The fix is structural: hot, mutable fields are columns; JSONB holds cold or snapshot data. If the design needs both — a stable JSONB plus a frequently-updated counter — split the table or move the counter to a sibling row. "We'll handle bloat later" is paid in p99 latency under load.

Staging vs system-of-record

JSONB is often correct for landing tables: short-lived, append-only, opaque, where the fidelity of "we received exactly this payload" matters more than queryability. The durable system-of-record is a separate table with normalized columns, FKs, indexes, and a deliberate schema. The transformation from landing to durable is a job (worker, trigger, projection); it is not a SELECT into the same JSONB blob.

Confusing the two is the most common path from "one reasonable JSONB column" to "every query in the codebase reaches into an opaque blob." Name the boundary explicitly in the schema (e.g., *Ingest / *Event for landing; the bare domain model for durable) and enforce that no consumer of the durable model reads from the landing model.

Interactions with other skills

Owns: column-shape decisions (JSONB vs relational vs child table vs external store + pointer), JSONB index strategy chosen at design time, staging-vs-system-of-record boundary.
Hands off to: prisma-data-access-guard for query shape, indexes on existing columns, transactions, and migration mechanics once the column shape is decided; architecture-guard for cross-package data ownership; performance-budget-guard when the column-shape choice changes a hot-path query budget.
Does not duplicate: prisma-data-access-guard's query/migration safety; state-integrity-check's cache invalidation.

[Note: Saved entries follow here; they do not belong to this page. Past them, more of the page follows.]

/-- The move of a stamped course, in which no round closes. -/
def moveOn (c : Ctx) (fx : Fx) (s : State) : State :=
  let live := c.uids.filter (isLive s)
  if !c.isLast then live.foldl (fun s u => updThread s u fun t => { t with idx := t.idx + 1 }) s
  else
    let dst (u : Nat) : DWord := ((fx.targets.find? fun x => x.1 == u).map (·.2)).getD c.Hn
    let hw := ((live.filterMap s.thread?).head?.map Thread.hword).getD 0
    transfer ((live.filter (waitsNow s)).foldl (stayAtEnd c) s) c.b c.l c.H hw c.pc (live.filter fun u => !waitsNow s u) dst c.Hn
      c.next fx.links

theorem advance_moveOn (p : Pre) (c : Ctx) (fx : Fx) (ht : fx.traps = []) (hf : fx.faults = [])
    (hr : roundShut (moveOn c fx (stamped p c fx.s)) c.l.lid = false ∨
      (c.uids.filter (isLive (stamped p c fx.s))).filter (waitsNow (moveOn c fx (stamped p c fx.s))) = []) :
    advance p c fx = moveOn c fx (stamped p c fx.s) := by
  have : advance p c fx = if roundShut (moveOn c fx (stamped p c fx.s)) c.l.lid = true then
      parkWaiting (moveOn c fx (stamped p c fx.s)) ((c.uids.filter (isLive (stamped p c fx.s))).filter
        (waitsNow (moveOn c fx (stamped p c fx.s)))) else moveOn c fx (stamped p c fx.s) := by
    unfold advance
    rw [ht, hf]
    rfl
  rw [this]
  split
  · rename_i hshut
    rcases hr with hr | hr
    · rw [hr] at hshut; cases hshut
    · rw [hr]; rfl
  · rfl

theorem roundShut_free {s : State} {lid : Nat} (h : entrantOf s lid = none) : roundShut s lid = false := by
  simp only [roundShut, h]; rfl

/-- A thread that waits at the end of its block stays there. -/
theorem stayAtEnd_rest (c : Ctx) (s : State) (u : Nat) : rest (stayAtEnd c s u) = rest s ∧ (stayAtEnd c s u).cur = s.cur := by
  unfold stayAtEnd
  split
  · exact ⟨by simp [rest_writeSave], by simp [writeSave_cur]⟩
  · exact ⟨by simp, by simp⟩
theorem stayAtEnd_other (c : Ctx) (s : State) {u v : Nat} (hv : v ≠ u) : (stayAtEnd c s u).thread? v = s.thread? v := by
  unfold stayAtEnd
  rw [thread?_updThread_other (fun t => { t with idx := t.idx + 1 }) (fun _ => rfl) hv]
  split
  · exact writeSave_other _ _ _ _ _ hv
  · rfl
theorem stayAtEnd_same (c : Ctx) {s : State} {u : Nat} {t : Thread} (h : s.thread? u = some t) :
    ∃ y, (stayAtEnd c s u).thread? u = some y ∧ Kept t y ∧ y.hdr = t.hdr ∧ y.hword = t.hword ∧ y.idx = t.idx + 1 := by
  unfold stayAtEnd
  split
  · obtain ⟨y, hy, k, e1, e2, e3, _⟩ := writeSave_same c.Hn (Header.of (c.next.getD 0)).live h
    exact ⟨_, thread?_updThread_same (fun t => { t with idx := t.idx + 1 }) (fun _ => rfl) hy,
      ⟨k.same, k.pend, k.fflags, k.readyAt, k.lastIssue, k.raised⟩, e1, e2, congrArg (· + 1) e3⟩
  · exact ⟨_, thread?_updThread_same (fun t => { t with idx := t.idx + 1 }) (fun _ => rfl) h, ⟨rfl, rfl, rfl, rfl, rfl, rfl⟩, rfl, rfl, rfl⟩

/-- What the advance finds of the course `ts` once the effect stands: the threads where they were. -/
structure Standing (c : Ctx) (ts : List Thread) (t0 : Thread) (s : State) : Prop where
  uids : c.uids = ts.map Thread.uid
  nodup : c.uids.Nodup
  first : ts.head? = some t0
  next : c.Hn = following t0
  isLast : c.isLast = (t0.idx + 1 == (Header.of t0.hword).length)
  free : endsBlock t0 → entrantOf s c.l.lid = none
  awake : roundShut s c.l.lid = false ∨ ∀ t ∈ ts, ∀ x, s.thread? t.uid = some x → x.wait = .none
  threads : ∀ t ∈ ts, ∃ x, s.thread? t.uid = some x ∧ x.life = .inSlot ∧ x.hdr = t0.hdr ∧ x.hword = t0.hword ∧ x.idx = t0.idx

theorem standing_stamped {c : Ctx} {ts : List Thread} {t0 : Thread} {s : State} (h : Standing c ts t0 s) (p : Pre) {t : Thread}
    (ht : t ∈ ts) {x : Thread} (hx : s.thread? t.uid = some x) : (stamped p c s).thread? t.uid = some (issuedAt p s.clock x) := by
  have hu : t.uid ∈ c.uids := by rw [h.uids]; exact List.mem_map.mpr ⟨t, ht, rfl⟩
  rw [stamped_thread? p c s h.nodup, hx]; simp [hu]

theorem standing_live {c : Ctx} {ts : List Thread} {t0 : Thread} {s : State} (h : Standing c ts t0 s) (p : Pre) :
    c.uids.filter (isLive (stamped p c s)) = c.uids := by
  rw [List.filter_eq_self]
  intro u hu
  rw [h.uids] at hu
  obtain ⟨t, ht, rfl⟩ := List.mem_map.mp hu
  obtain ⟨x, h1, h2, _⟩ := h.threads t ht
  simp only [isLive, standing_stamped h p ht h1, Option.map_some, Option.getD_some]
  simpa [issuedAt] using h2

/-- A course within its block goes to its next word. -/
theorem advance_within {p : Pre} {c : Ctx} {fx : Fx} {ts : List Thread} {t0 : Thread}
    (ht : fx.traps = []) (hf : fx.faults = []) (h : Standing c ts t0 fx.s) (w : DWord) (hlast : ¬ endsBlock t0) :
    rest (advance p c fx) = rest fx.s ∧ (advance p c fx).cur = .none ∧
    (∀ v, v ∉ c.uids → (advance p c fx).thread? v = fx.s.thread? v) ∧
    (∀ t ∈ ts, ∀ x, fx.s.thread? t.uid = some x → ∃ y, (advance p c fx).thread? t.uid = some y ∧
      laneRest y = laneRest x ∧ bare y.pend = bare x.pend ∧ y.fflags = x.fflags ∧ Passed fx.s p t0 w y) := by
  have hl : (t0.idx + 1 == (Header.of t0.hword).length) = false := by simpa [endsBlock] using hlast
  have hm : moveOn c fx (stamped p c fx.s) =
      c.uids.foldl (fun s u => updThread s u fun t => { t with idx := t.idx + 1 }) (stamped p c fx.s) := by
    unfold moveOn
    simp only [standing_live h p, h.isLast, hl, Bool.not_false, if_true]
  have hr : rest (moveOn c fx (stamped p c fx.s)) = rest fx.s := by
    rw [hm]
    refine (rest_foldl ?_ _ _).trans (rest_stamped ..)
    intro _ _; rfl
  have hth := foldl_updThread (fun _ t => { t with idx := t.idx + 1 }) (fun _ _ => rfl) c.uids (stamped p c fx.s) h.nodup
  have hshut : roundShut (moveOn c fx (stamped p c fx.s)) c.l.lid = roundShut fx.s c.l.lid := by
    simp only [roundShut, rest_entrantOf hr]
  rw [advance_moveOn p c fx ht hf (by
    rcases h.awake with ha | ha
    · exact .inl (hshut.trans ha)
    · refine .inr ?_
      rw [standing_live h p, List.filter_eq_nil_iff, hm]
      intro u hu
      have hu' := hu
      rw [h.uids] at hu'
      obtain ⟨t, htm, rfl⟩ := List.mem_map.mp hu'
      obtain ⟨x, hx, _⟩ := h.threads t htm
      have hw := ha t htm x hx
      simp only [waitsNow, hth, standing_stamped h p htm hx, Option.map_some, hu, if_true, Option.getD_some, issuedAt, hw]
      decide)]
  refine ⟨hr, ?_, ?_⟩
  · rw [hm]
    exact (foldl_updThread_cur (fun _ t => { t with idx := t.idx + 1 }) _ _).trans (stamped_cur ..)
  rw [hm]
  refine ⟨fun v hv => ?_, fun t htm x hx => ?_⟩
  · rw [hth v, stamped_thread? p c _ h.nodup, Option.map_map]
    cases fx.s.thread? v <;> simp [hv]
  · have hu : t.uid ∈ c.uids := by rw [h.uids]; exact List.mem_map.mpr ⟨t, htm, rfl⟩
    rw [hth t.uid, standing_stamped h p htm hx]
    simp only [Option.map_some, hu, if_true]
    obtain ⟨x', hx', _, h1, h2, h3⟩ := h.threads t htm
    rw [hx] at hx'; cases hx'
    refine ⟨_, rfl, rfl, rfl, rfl, rfl, rfl, rfl, ?_⟩
    have hs : spotAfter t0 w = (t0.hdr, t0.hword, t0.idx + 1) := if_neg hlast
    rw [hs, ite_self, ← h1, ← h2, ← h3]
    rfl

/-- A course at the end of its block: the lanes that wait stay, the others enter the header at `T` together. -/
theorem advance_enters {p : Pre} {c : Ctx} {fx : Fx} {ts : List Thread} {t0 : Thread} {T w : DWord} {as : List Nat} {k : DWord}
    (ht : fx.traps = []) (hf : fx.faults = []) (h : Standing c ts t0 fx.s) (hlast : endsBlock t0)
    (hm : (Header.of w).merge = false)
    (hT : (T = c.Hn ∧ c.next = some w) ∨ (Enterable fx.s c.b c.l T w ∧ c.next = none))
    (hdst : ∀ v ∈ c.uids, ((fx.targets.find? fun x => x.1 == v).map (·.2)).getD c.Hn = T)
    (ha : as.Nodup) (hlk : fx.links = as.map fun u => (u, k)) :
    rest (advance p c fx) = rest fx.s ∧ (advance p c fx).cur = .none ∧
    (∀ v, v ∉ c.uids → (advance p c fx).thread? v = fx.s.thread? v) ∧
    (∀ t ∈ ts, ∀ x, fx.s.thread? t.uid = some x → ∃ y, (advance p c fx).thread? t.uid = some y ∧
      (x.wait = .none → Entered T w (linkedTo as k (issuedAt p fx.s.clock x)) y) ∧
      (x.wait ≠ .none → Kept (issuedAt p fx.s.clock x) y ∧ y.hdr = x.hdr ∧ y.hword = x.hword ∧ y.idx = x.idx + 1)) := by
  have hl : (t0.idx + 1 == (Header.of t0.hword).length) = true := by simpa [endsBlock] using hlast
  -- the state in which the lanes that wait have been passed
  obtain ⟨⟨s1r, s1c⟩, s1o, s1t⟩ := foldl_lanes (g := stayAtEnd c) (L := c.uids)
    (I := fun x => rest x = rest fx.s ∧ x.cur = .none)
    (P := fun t y => Kept t y ∧ y.hdr = t.hdr ∧ y.hword = t.hword ∧ y.idx = t.idx + 1)
    (fun x u _ hI => ⟨(stayAtEnd_rest c x u).1.trans hI.1, (stayAtEnd_rest c x u).2.trans hI.2⟩)
    (fun x u v _ _ hv => stayAtEnd_other c x hv) (fun x u t _ _ hx => stayAtEnd_same c hx)
    (c.uids.filter (waitsNow (stamped p c fx.s))) (stamped p c fx.s) (fun u hu => (List.mem_filter.mp hu).1) (h.nodup.filter _)
    ⟨rest_stamped p c fx.s, stamped_cur p c fx.s⟩
  generalize hS : (c.uids.filter (waitsNow (stamped p c fx.s))).foldl (stayAtEnd c) (stamped p c fx.s) = S at s1r s1c s1o s1t
  -- the move
  let goes := c.uids.filter fun u => !waitsNow (stamped p c fx.s) u
  have hgn : goes.Nodup := h.nodup.filter _
  have hfree : entrantOf (linkAll S goes fx.links) c.l.lid = none := by
    rw [rest_entrantOf ((rest_linkAll ..).trans s1r)]; exact h.free hlast
  have hta : targetAt S c.b c.l T c.Hn c.next = (.ok w, S) := by
    rcases hT with ⟨rfl, e⟩ | ⟨he, e⟩
    · simp only [targetAt, e, if_true]
    · exact targetAt_enterable (enterable_of_rest he s1r) (fun _ x hx => by rw [e] at hx; cases hx)
  have hmove : rest (moveOn c fx (stamped p c fx.s)) = rest fx.s ∧ (moveOn c fx (stamped p c fx.s)).cur = .none ∧
      (∀ v, v ∉ goes → (moveOn c fx (stamped p c fx.s)).thread? v = S.thread? v) ∧
      (∀ u ∈ goes, ∀ t, S.thread? u = some t → ∃ y, (moveOn c fx (stamped p c fx.s)).thread? u = some y ∧ Entered T w (linkedTo as k t) y) := by
    unfold moveOn
    simp only [standing_live h p, h.isLast, hl, Bool.not_true, Bool.false_eq_true, if_false]
    rw [hS]
    by_cases hg : goes = []
    · have he : (c.uids.filter fun u => !waitsNow (stamped p c fx.s) u) = [] := hg
      simp only [he, transfer_none]
      exact ⟨s1r, s1c, fun _ _ => trivial, fun u hu => by rw [hg] at hu; cases hu⟩
    · have := transfer_together c.b c.l c.H (((c.uids.filterMap (stamped p c fx.s).thread?).head?.map Thread.hword).getD 0) c.pc
        (us := goes) fx.links (fun v hv => hdst v (List.mem_filter.mp hv).1) hg hta
      show rest (transfer S c.b c.l c.H _ c.pc goes _ c.Hn c.next fx.links) = _ ∧ _
      rw [this]
      obtain ⟨h1, h2, h3, h4⟩ := standAt_free (s := linkAll S goes fx.links) c.b.bid c.b.core c.l.lid (us := goes) (H := T) (w := w)
        hgn hm hfree
      refine ⟨h1.trans ((rest_linkAll ..).trans s1r), h2.trans ((linkAll_cur ..).trans s1c), fun v hv => ?_, fun u hu t hst => ?_⟩
      · rw [h3 v hv, hlk, linkAll_thread? S goes k ha]
        cases S.thread? v <;> simp [hv]
      · exact h4 u hu _ (by rw [hlk, linkAll_thread? S goes k ha, hst]; simp [hu])
  obtain ⟨m1, m2, m3, m4⟩ := hmove
  rw [advance_moveOn p c fx ht hf (.inl (roundShut_free (by rw [rest_entrantOf m1]; exact h.free hlast)))]
  refine ⟨m1, m2, fun v hv => ?_, fun t htm x hx => ?_⟩
  · rw [m3 v fun hm => hv (List.mem_filter.mp hm).1, s1o v fun hm => hv (List.mem_filter.mp hm).1, stamped_thread? p c _ h.nodup]
    cases fx.s.thread? v <;> simp [hv]
  · have hu : t.uid ∈ c.uids := by rw [h.uids]; exact List.mem_map.mpr ⟨t, htm, rfl⟩
    have hst := standing_stamped h p htm hx
    have hw : waitsNow (stamped p c fx.s) t.uid = (x.wait != .none) := by
      simp only [waitsNow, hst, Option.map_some, Option.getD_some]; rfl
    by_cases hwait : x.wait = .none
    · have hwf : waitsNow (stamped p c fx.s) t.uid = false := by rw [hw, hwait]; rfl
      have hgo : t.uid ∈ goes := List.mem_filter.mpr ⟨hu, by simp [hwf]⟩
      have hns : t.uid ∉ c.uids.filter (waitsNow (stamped p c fx.s)) := fun hm => by
        have := (List.mem_filter.mp hm).2; rw [hwf] at this; cases this
      obtain ⟨y, hy, he⟩ := m4 t.uid hgo _ ((s1o t.uid hns).trans hst)
      exact ⟨y, hy, fun _ => he, fun e => absurd hwait e⟩
    · have hwt : waitsNow (stamped p c fx.s) t.uid = true := by rw [hw]; simpa using hwait
      have hng : t.uid ∉ goes := fun hm => by
        have := (List.mem_filter.mp hm).2; rw [hwt] at this; cases this
      obtain ⟨y, hy, he⟩ := s1t t.uid (List.mem_filter.mpr ⟨hu, hwt⟩) _ hst
      exact ⟨y, (m3 t.uid hng).trans hy, fun e => absurd e hwait, fun _ => he⟩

Review checklist (invoke when reviewing existing code)

Produce a markdown report with these sections:

Summary — one line: GREEN / YELLOW / RED.
Findings — per issue: File:line, severity (low/med/high), category, what's wrong, recommended fix.
Safer alternative — if a JSONB anti-pattern is widespread, prescribe the column / child-table / staging replacement for the whole codebase.
Checklist coverage — for each rule below, mark: PASS / CONCERN / NOT APPLICABLE.
- Rule 1: Each JSONB column satisfies Gate 1 (external schema, varies-across-rows, OR opaque snapshot) — name the qualifier per column.
- Rule 2: No FK, CHECK, or critical invariant depends on values inside any JSONB column.
- Rule 3: No JSONB column is updated in-place on a hot write path.
- Rule 4: Every JSONB query path has a named operator AND a named index (GIN / jsonb_path_ops / expression / partial).
- Rule 5: Downstream consumers tolerate the blob OR the column is staging-only with a normalized durable counterpart.
- Rule 6: Key/path cardinality across rows is bounded; no unbounded keys from untrusted input.
- Rule 7: Storage/op cost is justified with workload context (write rate, row width, TOAST), not a single byte threshold.
- Rule 8: Staging-vs-system-of-record is explicit in the schema.

Required explicit scans:

List every Json field in schema.prisma, with the Gate 1 qualifier and the index that serves its query path. Mark "no plan" entries as findings.
List every prisma.<model>.update (or raw UPDATE) that writes to a JSONB column on a code path that runs more than once per second per row.
List every JSONB-operator query (->, ->>, @>, ?, jsonb_path_*) and the index that serves it.
List every column that lives in JSONB but is referenced as a foreign key, joined on, or constrained in application code.